- _How to complete this task_
With the line that contains "else .next (s.raiseFault" as the first line, output exactly every line through the end of the material.

-------- Exercise data

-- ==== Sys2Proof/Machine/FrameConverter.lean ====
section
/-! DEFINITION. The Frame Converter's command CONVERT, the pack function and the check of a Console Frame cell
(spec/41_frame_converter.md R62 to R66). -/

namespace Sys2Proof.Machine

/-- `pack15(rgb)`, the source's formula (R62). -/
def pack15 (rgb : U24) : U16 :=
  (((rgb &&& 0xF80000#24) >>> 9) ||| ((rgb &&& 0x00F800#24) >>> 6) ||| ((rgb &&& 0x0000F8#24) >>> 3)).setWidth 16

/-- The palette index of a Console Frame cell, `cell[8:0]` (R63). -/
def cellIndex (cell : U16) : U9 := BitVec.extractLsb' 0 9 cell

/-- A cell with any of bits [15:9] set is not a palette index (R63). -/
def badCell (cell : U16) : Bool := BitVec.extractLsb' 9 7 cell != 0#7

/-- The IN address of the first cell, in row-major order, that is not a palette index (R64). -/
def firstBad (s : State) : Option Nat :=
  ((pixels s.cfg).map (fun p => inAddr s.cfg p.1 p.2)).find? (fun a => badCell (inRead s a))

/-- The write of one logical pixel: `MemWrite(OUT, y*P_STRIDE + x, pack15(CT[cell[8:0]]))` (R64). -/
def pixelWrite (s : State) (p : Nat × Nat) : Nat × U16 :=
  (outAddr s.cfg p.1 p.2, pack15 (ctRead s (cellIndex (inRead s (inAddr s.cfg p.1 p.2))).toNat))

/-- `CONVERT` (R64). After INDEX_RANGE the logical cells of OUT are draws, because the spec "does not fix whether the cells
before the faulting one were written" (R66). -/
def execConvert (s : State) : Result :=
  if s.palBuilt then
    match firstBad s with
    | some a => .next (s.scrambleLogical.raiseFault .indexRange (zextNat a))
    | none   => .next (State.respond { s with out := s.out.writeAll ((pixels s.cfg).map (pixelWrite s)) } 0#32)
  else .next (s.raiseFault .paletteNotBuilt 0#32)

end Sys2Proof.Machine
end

----------------

- _Final answer_
  else .next (s.raiseFault .paletteNotBuilt 0#32)

end Sys2Proof.Machine
end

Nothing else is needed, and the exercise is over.